:: Input for this task
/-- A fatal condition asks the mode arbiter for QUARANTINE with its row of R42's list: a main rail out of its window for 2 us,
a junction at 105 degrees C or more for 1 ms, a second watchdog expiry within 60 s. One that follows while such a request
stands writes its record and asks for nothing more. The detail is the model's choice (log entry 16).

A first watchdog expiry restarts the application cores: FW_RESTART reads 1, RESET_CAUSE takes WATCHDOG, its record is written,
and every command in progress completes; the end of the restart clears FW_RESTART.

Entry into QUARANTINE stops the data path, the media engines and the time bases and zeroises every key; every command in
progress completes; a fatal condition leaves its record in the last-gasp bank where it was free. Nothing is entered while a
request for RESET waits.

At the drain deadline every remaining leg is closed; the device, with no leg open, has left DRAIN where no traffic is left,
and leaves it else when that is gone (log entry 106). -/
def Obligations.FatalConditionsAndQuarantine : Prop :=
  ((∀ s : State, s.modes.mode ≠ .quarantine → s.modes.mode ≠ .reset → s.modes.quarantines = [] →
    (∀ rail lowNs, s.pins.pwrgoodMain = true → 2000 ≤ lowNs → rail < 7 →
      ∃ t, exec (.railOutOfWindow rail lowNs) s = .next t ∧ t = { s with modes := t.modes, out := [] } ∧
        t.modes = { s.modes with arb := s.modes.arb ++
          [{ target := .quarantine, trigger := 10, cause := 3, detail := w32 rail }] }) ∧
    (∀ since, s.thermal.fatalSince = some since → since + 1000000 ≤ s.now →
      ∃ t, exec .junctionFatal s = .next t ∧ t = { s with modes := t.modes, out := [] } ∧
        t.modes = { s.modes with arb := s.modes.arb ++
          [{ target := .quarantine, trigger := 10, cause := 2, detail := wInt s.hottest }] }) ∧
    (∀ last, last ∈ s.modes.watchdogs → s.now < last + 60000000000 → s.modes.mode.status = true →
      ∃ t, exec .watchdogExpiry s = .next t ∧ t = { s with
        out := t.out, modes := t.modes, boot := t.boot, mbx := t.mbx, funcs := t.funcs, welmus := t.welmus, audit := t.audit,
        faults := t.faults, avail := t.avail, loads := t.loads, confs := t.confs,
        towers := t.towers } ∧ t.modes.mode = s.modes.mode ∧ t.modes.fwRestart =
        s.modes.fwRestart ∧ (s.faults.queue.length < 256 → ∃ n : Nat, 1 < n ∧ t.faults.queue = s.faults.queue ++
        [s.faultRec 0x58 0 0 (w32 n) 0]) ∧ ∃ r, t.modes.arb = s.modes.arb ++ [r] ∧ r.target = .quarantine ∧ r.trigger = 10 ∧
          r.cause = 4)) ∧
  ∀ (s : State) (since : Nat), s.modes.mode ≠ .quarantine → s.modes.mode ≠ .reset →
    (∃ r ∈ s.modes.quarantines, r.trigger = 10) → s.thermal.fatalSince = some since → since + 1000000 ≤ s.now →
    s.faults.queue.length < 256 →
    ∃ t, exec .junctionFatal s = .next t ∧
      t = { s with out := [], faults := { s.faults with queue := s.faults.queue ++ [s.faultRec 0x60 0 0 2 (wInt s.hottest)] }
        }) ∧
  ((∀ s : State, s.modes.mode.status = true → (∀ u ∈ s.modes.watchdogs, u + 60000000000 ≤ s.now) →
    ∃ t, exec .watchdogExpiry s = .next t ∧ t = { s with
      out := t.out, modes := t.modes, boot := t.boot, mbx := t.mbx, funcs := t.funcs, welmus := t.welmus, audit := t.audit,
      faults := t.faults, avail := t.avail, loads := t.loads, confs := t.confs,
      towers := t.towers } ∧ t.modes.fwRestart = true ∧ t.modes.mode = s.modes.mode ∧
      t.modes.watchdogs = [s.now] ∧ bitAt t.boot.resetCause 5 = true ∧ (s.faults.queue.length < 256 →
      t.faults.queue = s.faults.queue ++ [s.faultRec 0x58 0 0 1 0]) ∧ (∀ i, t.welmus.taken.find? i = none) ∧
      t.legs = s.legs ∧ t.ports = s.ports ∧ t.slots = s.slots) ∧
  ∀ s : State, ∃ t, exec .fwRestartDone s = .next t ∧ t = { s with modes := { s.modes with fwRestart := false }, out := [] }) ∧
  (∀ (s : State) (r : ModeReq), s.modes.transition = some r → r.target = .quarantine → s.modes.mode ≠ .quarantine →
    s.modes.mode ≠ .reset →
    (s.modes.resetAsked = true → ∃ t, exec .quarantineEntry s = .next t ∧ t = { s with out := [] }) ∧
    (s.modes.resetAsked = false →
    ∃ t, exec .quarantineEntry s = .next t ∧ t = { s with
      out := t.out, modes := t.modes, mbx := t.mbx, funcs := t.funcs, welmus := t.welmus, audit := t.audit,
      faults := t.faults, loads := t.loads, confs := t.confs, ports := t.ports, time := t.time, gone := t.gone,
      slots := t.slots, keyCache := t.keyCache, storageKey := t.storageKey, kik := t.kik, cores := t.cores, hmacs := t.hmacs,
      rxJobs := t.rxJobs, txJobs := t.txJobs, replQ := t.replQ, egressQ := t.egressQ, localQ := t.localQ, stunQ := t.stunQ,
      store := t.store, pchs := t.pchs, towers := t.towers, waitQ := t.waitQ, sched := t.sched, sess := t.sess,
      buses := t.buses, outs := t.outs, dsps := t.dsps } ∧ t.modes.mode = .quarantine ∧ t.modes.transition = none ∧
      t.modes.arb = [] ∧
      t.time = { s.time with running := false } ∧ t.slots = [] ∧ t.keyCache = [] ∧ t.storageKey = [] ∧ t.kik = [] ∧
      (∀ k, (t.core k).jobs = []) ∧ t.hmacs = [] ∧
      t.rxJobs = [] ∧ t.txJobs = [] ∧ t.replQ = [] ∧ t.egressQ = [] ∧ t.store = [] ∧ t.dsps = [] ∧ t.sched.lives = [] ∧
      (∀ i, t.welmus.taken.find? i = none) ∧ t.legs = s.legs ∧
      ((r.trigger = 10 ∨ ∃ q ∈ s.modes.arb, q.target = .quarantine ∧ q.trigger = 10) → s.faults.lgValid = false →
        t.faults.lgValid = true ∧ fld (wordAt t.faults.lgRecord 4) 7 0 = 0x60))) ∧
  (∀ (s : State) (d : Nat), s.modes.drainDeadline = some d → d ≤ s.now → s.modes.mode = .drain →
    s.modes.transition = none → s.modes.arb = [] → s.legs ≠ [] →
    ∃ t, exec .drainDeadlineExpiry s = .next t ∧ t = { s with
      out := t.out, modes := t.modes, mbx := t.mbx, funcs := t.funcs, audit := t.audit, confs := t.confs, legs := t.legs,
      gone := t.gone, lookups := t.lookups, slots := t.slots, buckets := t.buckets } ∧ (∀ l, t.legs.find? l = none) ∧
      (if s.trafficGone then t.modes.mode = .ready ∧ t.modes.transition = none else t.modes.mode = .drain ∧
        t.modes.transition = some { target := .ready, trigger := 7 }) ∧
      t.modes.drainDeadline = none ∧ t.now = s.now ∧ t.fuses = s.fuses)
::::
:: Input for this task
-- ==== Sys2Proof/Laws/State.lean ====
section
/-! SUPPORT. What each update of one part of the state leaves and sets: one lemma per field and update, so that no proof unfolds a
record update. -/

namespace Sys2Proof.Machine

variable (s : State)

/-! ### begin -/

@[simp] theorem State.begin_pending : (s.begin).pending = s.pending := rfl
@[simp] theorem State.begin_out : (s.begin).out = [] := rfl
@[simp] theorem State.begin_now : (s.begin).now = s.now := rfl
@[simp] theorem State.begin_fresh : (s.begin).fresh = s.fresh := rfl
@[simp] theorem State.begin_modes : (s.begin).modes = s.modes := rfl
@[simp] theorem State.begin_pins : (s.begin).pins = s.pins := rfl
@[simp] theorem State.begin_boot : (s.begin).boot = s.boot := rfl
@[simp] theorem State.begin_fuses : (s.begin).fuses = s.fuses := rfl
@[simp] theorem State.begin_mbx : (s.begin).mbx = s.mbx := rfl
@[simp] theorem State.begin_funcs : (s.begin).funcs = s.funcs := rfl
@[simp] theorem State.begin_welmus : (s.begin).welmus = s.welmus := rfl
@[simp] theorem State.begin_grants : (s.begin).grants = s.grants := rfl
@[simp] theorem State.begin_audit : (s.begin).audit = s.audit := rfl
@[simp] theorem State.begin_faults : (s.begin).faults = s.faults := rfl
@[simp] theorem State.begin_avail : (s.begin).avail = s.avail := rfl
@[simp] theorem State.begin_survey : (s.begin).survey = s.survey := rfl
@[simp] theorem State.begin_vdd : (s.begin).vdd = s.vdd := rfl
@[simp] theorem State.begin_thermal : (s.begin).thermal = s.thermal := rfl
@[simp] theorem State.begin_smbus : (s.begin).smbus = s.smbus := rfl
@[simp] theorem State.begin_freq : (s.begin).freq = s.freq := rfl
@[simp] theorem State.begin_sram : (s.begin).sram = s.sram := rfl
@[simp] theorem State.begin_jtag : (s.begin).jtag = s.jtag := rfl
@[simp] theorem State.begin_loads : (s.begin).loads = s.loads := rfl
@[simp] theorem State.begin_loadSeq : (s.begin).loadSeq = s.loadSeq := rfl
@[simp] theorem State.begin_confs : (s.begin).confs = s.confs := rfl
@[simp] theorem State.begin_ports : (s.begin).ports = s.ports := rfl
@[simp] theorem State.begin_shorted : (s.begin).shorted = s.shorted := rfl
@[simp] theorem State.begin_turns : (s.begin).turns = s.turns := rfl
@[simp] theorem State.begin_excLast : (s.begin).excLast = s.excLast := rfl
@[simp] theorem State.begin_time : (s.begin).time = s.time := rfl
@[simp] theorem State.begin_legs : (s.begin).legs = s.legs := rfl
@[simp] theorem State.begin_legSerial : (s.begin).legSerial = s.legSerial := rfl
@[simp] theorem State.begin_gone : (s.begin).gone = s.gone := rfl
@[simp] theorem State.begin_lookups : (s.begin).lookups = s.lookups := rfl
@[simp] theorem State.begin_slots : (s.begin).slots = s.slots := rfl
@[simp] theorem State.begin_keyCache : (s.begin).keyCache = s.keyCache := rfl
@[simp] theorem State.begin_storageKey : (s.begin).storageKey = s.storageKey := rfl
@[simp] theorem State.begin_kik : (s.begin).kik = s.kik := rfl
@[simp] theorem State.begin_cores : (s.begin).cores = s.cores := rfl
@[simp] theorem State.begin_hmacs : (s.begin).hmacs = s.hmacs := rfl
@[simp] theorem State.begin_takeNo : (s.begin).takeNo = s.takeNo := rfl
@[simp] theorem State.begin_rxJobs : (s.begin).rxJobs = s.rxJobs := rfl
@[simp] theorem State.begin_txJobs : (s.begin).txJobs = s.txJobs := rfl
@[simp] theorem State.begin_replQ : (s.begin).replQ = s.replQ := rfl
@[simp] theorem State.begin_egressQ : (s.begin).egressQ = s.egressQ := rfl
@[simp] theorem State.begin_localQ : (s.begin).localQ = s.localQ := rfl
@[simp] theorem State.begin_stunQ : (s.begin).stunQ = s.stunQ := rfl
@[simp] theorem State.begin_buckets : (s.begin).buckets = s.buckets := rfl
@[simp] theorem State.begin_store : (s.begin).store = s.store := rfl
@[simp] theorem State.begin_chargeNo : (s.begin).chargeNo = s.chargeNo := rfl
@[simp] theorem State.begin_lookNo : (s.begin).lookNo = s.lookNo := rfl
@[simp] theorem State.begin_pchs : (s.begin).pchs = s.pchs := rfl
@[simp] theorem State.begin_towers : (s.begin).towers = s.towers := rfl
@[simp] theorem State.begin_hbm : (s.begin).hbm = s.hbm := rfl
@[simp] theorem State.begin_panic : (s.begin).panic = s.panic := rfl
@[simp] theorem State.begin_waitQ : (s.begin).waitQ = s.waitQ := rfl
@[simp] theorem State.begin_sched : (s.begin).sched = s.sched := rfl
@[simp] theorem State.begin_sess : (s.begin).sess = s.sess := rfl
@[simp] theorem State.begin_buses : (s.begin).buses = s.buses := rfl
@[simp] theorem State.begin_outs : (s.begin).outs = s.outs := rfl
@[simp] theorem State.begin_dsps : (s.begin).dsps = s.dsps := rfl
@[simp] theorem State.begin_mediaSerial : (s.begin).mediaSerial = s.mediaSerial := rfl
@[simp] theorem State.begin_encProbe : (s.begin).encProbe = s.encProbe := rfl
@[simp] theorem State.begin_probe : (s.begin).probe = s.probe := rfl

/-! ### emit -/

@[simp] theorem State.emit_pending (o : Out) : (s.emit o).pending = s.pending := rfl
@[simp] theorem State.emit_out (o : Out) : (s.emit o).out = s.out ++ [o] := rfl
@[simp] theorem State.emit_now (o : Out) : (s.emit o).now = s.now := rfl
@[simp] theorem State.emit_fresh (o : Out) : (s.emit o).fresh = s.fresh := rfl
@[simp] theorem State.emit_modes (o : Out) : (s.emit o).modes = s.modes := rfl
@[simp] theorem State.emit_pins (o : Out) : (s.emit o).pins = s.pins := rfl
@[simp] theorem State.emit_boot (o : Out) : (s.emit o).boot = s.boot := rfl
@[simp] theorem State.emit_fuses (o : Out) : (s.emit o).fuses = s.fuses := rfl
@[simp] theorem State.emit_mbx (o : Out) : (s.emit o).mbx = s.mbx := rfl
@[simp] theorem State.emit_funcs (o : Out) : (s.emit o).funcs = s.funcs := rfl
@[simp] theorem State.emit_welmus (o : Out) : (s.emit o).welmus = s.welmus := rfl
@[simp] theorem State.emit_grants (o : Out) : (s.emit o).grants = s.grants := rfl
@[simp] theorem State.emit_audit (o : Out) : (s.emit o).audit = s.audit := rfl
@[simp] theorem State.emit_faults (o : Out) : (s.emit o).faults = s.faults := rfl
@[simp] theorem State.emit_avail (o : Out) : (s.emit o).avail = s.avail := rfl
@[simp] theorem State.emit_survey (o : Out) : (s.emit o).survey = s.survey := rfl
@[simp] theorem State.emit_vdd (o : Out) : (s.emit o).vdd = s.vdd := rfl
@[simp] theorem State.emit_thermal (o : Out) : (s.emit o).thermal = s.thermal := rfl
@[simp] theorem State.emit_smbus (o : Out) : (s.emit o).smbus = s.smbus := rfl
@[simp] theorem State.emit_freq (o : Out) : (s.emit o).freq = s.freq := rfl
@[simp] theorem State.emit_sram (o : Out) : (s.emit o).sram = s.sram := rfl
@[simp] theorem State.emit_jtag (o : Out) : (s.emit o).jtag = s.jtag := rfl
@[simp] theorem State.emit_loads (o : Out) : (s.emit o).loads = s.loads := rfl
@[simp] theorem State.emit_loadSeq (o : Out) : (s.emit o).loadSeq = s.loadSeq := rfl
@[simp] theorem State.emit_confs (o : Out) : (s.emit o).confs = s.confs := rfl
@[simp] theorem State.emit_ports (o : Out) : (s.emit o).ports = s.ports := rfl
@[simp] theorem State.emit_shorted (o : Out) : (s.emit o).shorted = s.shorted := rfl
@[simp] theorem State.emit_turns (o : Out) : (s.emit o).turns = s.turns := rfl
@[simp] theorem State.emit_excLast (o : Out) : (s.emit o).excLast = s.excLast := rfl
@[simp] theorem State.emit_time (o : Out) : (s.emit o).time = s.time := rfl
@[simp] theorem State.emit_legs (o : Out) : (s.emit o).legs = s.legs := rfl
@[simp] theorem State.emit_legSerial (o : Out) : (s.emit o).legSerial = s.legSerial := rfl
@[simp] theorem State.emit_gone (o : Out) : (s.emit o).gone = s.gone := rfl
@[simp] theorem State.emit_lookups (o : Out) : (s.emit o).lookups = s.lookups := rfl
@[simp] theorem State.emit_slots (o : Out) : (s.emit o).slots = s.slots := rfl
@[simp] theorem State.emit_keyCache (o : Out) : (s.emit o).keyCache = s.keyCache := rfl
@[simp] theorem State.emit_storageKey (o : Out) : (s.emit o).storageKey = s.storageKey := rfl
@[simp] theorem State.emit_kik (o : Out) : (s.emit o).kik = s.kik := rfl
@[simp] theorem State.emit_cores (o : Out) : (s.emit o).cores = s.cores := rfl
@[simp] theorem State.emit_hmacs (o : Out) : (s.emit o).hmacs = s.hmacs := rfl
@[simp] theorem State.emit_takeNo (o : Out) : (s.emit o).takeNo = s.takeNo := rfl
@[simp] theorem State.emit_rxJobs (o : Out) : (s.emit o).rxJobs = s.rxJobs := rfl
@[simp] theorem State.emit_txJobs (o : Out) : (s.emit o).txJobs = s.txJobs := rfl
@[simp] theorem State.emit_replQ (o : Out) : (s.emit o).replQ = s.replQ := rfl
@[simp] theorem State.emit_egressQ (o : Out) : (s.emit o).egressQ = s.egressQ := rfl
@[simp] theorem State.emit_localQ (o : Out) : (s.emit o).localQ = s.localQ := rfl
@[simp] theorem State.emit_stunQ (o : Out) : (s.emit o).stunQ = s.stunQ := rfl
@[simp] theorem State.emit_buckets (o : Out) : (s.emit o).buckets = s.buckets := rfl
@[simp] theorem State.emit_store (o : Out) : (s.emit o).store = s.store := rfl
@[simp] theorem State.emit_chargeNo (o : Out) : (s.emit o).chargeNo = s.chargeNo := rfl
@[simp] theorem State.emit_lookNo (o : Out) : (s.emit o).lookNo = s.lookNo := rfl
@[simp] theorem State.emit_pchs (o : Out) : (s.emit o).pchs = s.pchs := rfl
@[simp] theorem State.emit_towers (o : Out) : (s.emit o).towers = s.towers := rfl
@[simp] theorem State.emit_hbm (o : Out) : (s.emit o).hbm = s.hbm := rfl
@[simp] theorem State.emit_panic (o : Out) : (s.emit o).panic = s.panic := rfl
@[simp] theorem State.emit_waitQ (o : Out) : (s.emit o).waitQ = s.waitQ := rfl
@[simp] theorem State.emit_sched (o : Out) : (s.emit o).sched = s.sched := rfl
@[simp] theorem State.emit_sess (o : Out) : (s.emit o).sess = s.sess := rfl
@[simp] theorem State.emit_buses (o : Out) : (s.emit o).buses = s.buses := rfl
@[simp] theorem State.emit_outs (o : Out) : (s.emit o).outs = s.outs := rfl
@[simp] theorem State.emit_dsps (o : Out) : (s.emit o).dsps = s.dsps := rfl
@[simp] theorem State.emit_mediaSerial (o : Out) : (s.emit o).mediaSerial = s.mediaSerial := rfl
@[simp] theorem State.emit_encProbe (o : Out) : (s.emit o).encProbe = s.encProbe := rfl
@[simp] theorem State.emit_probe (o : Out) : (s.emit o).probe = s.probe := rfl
::::
[Work required] In the entries above, find the line with "o).sess = s.sess := rfl" and the line with "o).mediaSerial = s.mediaSerial := rfl", then restate word for word both of them and every line between, with nothing more.

[The completed task]
@[simp] theorem State.emit_sess (o : Out) : (s.emit o).sess = s.sess := rfl
@[simp] theorem State.emit_buses (o : Out) : (s.emit o).buses = s.buses := rfl
@[simp] theorem State.emit_outs (o : Out) : (s.emit o).outs = s.outs := rfl
@[simp] theorem State.emit_dsps (o : Out) : (s.emit o).dsps = s.dsps := rfl
@[simp] theorem State.emit_mediaSerial (o : Out) : (s.emit o).mediaSerial = s.mediaSerial := rfl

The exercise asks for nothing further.